Ultimately, it frustrates me to say that I think this case was correctly decided in terms of the meaning of the word “and” in the First Step Act Paragraph (f)(1). 

While Pulsifer v. United States is clearly a setback, we should not allow the Supreme Court to have the final say in this issue. It is now Congress’ responsibility, and its duty, to better address the mandatory minimum sentencing that contributes to our massive prison population. 

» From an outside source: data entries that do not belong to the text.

-- ==== Sys2Proof/Machine/Dispatch.lean ====
section
/-! DEFINITION. From a command to its meaning, one arm per command. -/

namespace Sys2Proof.Machine

/-- One step of a command on the port whose turn it is. -/
def exec (i : Instr) (s : State) : Host.Outcome State Fault Refusal :=
  match i with
  | .hdrDec => Sys2Proof.Machine.execHdrDec s
  | .hdrEnc => Sys2Proof.Machine.execHdrEnc s
  | .hdrGetInvalid => Sys2Proof.Machine.execHdrGetInvalid s
  | .hdrGetLegacy => Sys2Proof.Machine.execHdrGetLegacy s
  | .hdrGetSeconds => Sys2Proof.Machine.execHdrGetSeconds s
  | .hdrGetRefEpoch => Sys2Proof.Machine.execHdrGetRefEpoch s
  | .hdrGetFrameNo => Sys2Proof.Machine.execHdrGetFrameNo s
  | .hdrGetVersion => Sys2Proof.Machine.execHdrGetVersion s
  | .hdrGetLog2Chans => Sys2Proof.Machine.execHdrGetLog2Chans s
  | .hdrGetFrameLen8 => Sys2Proof.Machine.execHdrGetFrameLen8 s
  | .hdrGetComplex => Sys2Proof.Machine.execHdrGetComplex s
  | .hdrGetBpsM1 => Sys2Proof.Machine.execHdrGetBpsM1 s
  | .hdrGetThreadId => Sys2Proof.Machine.execHdrGetThreadId s
  | .hdrGetStationId => Sys2Proof.Machine.execHdrGetStationId s
  | .hdrGetEdv0 => Sys2Proof.Machine.execHdrGetEdv0 s
  | .hdrGetEdv1 => Sys2Proof.Machine.execHdrGetEdv1 s
  | .hdrGetEdv2 => Sys2Proof.Machine.execHdrGetEdv2 s
  | .hdrGetEdv3 => Sys2Proof.Machine.execHdrGetEdv3 s
  | .hdrSetInvalid => Sys2Proof.Machine.execHdrSetInvalid s
  | .hdrSetLegacy => Sys2Proof.Machine.execHdrSetLegacy s
  | .hdrSetSeconds => Sys2Proof.Machine.execHdrSetSeconds s
  | .hdrSetRefEpoch => Sys2Proof.Machine.execHdrSetRefEpoch s
  | .hdrSetFrameNo => Sys2Proof.Machine.execHdrSetFrameNo s
  | .hdrSetVersion => Sys2Proof.Machine.execHdrSetVersion s
  | .hdrSetLog2Chans => Sys2Proof.Machine.execHdrSetLog2Chans s
  | .hdrSetFrameLen8 => Sys2Proof.Machine.execHdrSetFrameLen8 s
  | .hdrSetComplex => Sys2Proof.Machine.execHdrSetComplex s
  | .hdrSetBpsM1 => Sys2Proof.Machine.execHdrSetBpsM1 s
  | .hdrSetThreadId => Sys2Proof.Machine.execHdrSetThreadId s
  | .hdrSetStationId => Sys2Proof.Machine.execHdrSetStationId s
  | .hdrSetEdv0 => Sys2Proof.Machine.execHdrSetEdv0 s
  | .hdrSetEdv1 => Sys2Proof.Machine.execHdrSetEdv1 s
  | .hdrSetEdv2 => Sys2Proof.Machine.execHdrSetEdv2 s
  | .hdrSetEdv3 => Sys2Proof.Machine.execHdrSetEdv3 s
  | .pldUnpackR1 => Sys2Proof.Machine.execPldUnpackR1 s
  | .pldPackR1 => Sys2Proof.Machine.execPldPackR1 s
  | .pldUnpackR2 => Sys2Proof.Machine.execPldUnpackR2 s
  | .pldPackR2 => Sys2Proof.Machine.execPldPackR2 s
  | .pldUnpackR3 => Sys2Proof.Machine.execPldUnpackR3 s
  | .pldPackR3 => Sys2Proof.Machine.execPldPackR3 s
  | .pldUnpackR4 => Sys2Proof.Machine.execPldUnpackR4 s
  | .pldPackR4 => Sys2Proof.Machine.execPldPackR4 s
  | .pldUnpackR6 => Sys2Proof.Machine.execPldUnpackR6 s
  | .pldPackR6 => Sys2Proof.Machine.execPldPackR6 s
  | .pldUnpackR7 => Sys2Proof.Machine.execPldUnpackR7 s
  | .pldPackR7 => Sys2Proof.Machine.execPldPackR7 s
  | .pldUnpackR8 => Sys2Proof.Machine.execPldUnpackR8 s
  | .pldPackR8 => Sys2Proof.Machine.execPldPackR8 s
  | .pldUnpackR11 => Sys2Proof.Machine.execPldUnpackR11 s
  | .pldPackR11 => Sys2Proof.Machine.execPldPackR11 s
  | .pldUnpackR12 => Sys2Proof.Machine.execPldUnpackR12 s
  | .pldPackR12 => Sys2Proof.Machine.execPldPackR12 s
  | .pldUnpackR13 => Sys2Proof.Machine.execPldUnpackR13 s
  | .pldPackR13 => Sys2Proof.Machine.execPldPackR13 s
  | .pldUnpackR14 => Sys2Proof.Machine.execPldUnpackR14 s
  | .pldPackR14 => Sys2Proof.Machine.execPldPackR14 s
  | .pldUnpackR15 => Sys2Proof.Machine.execPldUnpackR15 s
  | .pldPackR15 => Sys2Proof.Machine.execPldPackR15 s
  | .pldUnpackR16 => Sys2Proof.Machine.execPldUnpackR16 s
  | .pldPackR16 => Sys2Proof.Machine.execPldPackR16 s
  | .pldUnpackR17 => Sys2Proof.Machine.execPldUnpackR17 s
  | .pldPackR17 => Sys2Proof.Machine.execPldPackR17 s
  | .pldUnpackR18 => Sys2Proof.Machine.execPldUnpackR18 s
  | .pldPackR18 => Sys2Proof.Machine.execPldPackR18 s
  | .pldUnpackR19 => Sys2Proof.Machine.execPldUnpackR19 s
  | .pldPackR19 => Sys2Proof.Machine.execPldPackR19 s
  | .pldUnpackR20 => Sys2Proof.Machine.execPldUnpackR20 s
  | .pldPackR20 => Sys2Proof.Machine.execPldPackR20 s
  | .pldUnpackR21 => Sys2Proof.Machine.execPldUnpackR21 s
  | .pldPackR21 => Sys2Proof.Machine.execPldPackR21 s
  | .pldUnpackR22 => Sys2Proof.Machine.execPldUnpackR22 s
  | .pldPackR22 => Sys2Proof.Machine.execPldPackR22 s
  | .pldUnpackR23 => Sys2Proof.Machine.execPldUnpackR23 s
  | .pldPackR23 => Sys2Proof.Machine.execPldPackR23 s
  | .pldUnpackR24 => Sys2Proof.Machine.execPldUnpackR24 s
  | .pldPackR24 => Sys2Proof.Machine.execPldPackR24 s
  | .pldUnpackR25 => Sys2Proof.Machine.execPldUnpackR25 s
  | .pldPackR25 => Sys2Proof.Machine.execPldPackR25 s
  | .pldUnpackR26 => Sys2Proof.Machine.execPldUnpackR26 s
  | .pldPackR26 => Sys2Proof.Machine.execPldPackR26 s
  | .pldUnpackR27 => Sys2Proof.Machine.execPldUnpackR27 s
  | .pldPackR27 => Sys2Proof.Machine.execPldPackR27 s
  | .pldUnpackR28 => Sys2Proof.Machine.execPldUnpackR28 s
  | .pldPackR28 => Sys2Proof.Machine.execPldPackR28 s
  | .pldUnpackR29 => Sys2Proof.Machine.execPldUnpackR29 s
  | .pldPackR29 => Sys2Proof.Machine.execPldPackR29 s
  | .pldUnpackR30 => Sys2Proof.Machine.execPldUnpackR30 s
  | .pldPackR30 => Sys2Proof.Machine.execPldPackR30 s
  | .pldUnpackR31 => Sys2Proof.Machine.execPldUnpackR31 s
  | .pldPackR31 => Sys2Proof.Machine.execPldPackR31 s
  | .pldUnpackR32 => Sys2Proof.Machine.execPldUnpackR32 s
  | .pldPackR32 => Sys2Proof.Machine.execPldPackR32 s
  | .pldUnpackC1 => Sys2Proof.Machine.execPldUnpackC1 s
  | .pldPackC1 => Sys2Proof.Machine.execPldPackC1 s
  | .pldUnpackC2 => Sys2Proof.Machine.execPldUnpackC2 s
  | .pldPackC2 => Sys2Proof.Machine.execPldPackC2 s
  | .pldUnpackC3 => Sys2Proof.Machine.execPldUnpackC3 s
  | .pldPackC3 => Sys2Proof.Machine.execPldPackC3 s
  | .pldUnpackC4 => Sys2Proof.Machine.execPldUnpackC4 s
  | .pldPackC4 => Sys2Proof.Machine.execPldPackC4 s
  | .pldUnpackC6 => Sys2Proof.Machine.execPldUnpackC6 s
  | .pldPackC6 => Sys2Proof.Machine.execPldPackC6 s
  | .pldUnpackC7 => Sys2Proof.Machine.execPldUnpackC7 s
  | .pldPackC7 => Sys2Proof.Machine.execPldPackC7 s
  | .pldUnpackC8 => Sys2Proof.Machine.execPldUnpackC8 s
  | .pldPackC8 => Sys2Proof.Machine.execPldPackC8 s
  | .pldUnpackC11 => Sys2Proof.Machine.execPldUnpackC11 s
  | .pldPackC11 => Sys2Proof.Machine.execPldPackC11 s
  | .pldUnpackC12 => Sys2Proof.Machine.execPldUnpackC12 s
  | .pldPackC12 => Sys2Proof.Machine.execPldPackC12 s
  | .pldUnpackC13 => Sys2Proof.Machine.execPldUnpackC13 s
  | .pldPackC13 => Sys2Proof.Machine.execPldPackC13 s
  | .pldUnpackC14 => Sys2Proof.Machine.execPldUnpackC14 s
  | .pldPackC14 => Sys2Proof.Machine.execPldPackC14 s
  | .pldUnpackC15 => Sys2Proof.Machine.execPldUnpackC15 s
  | .pldPackC15 => Sys2Proof.Machine.execPldPackC15 s
  | .pldUnpackC16 => Sys2Proof.Machine.execPldUnpackC16 s
  | .pldPackC16 => Sys2Proof.Machine.execPldPackC16 s
  | .rbPush => Sys2Proof.Machine.execRbPush s
  | .rbPop => Sys2Proof.Machine.execRbPop s

end Sys2Proof.Machine
end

Mandatory minimums strip judges of discretionary authority to examine each case holistically, entrapping primarily Black and Latino men. This impact on minority communities has been confirmed time and time again, with a study by the University of Michigan Law School finding that prosecutors bring mandatory minimums against Black defendants at a rate sixty-five percent higher than that of White defendants. The fact that prisoners can lose their voting rights and be subject to exploitative labor within the system further exacerbates this problem. 

It is about time that we remedy the harm caused by mandatory minimums and mass incarceration, and enable our justice system to actually dispense justice in a non-discriminatory, detail-oriented manner.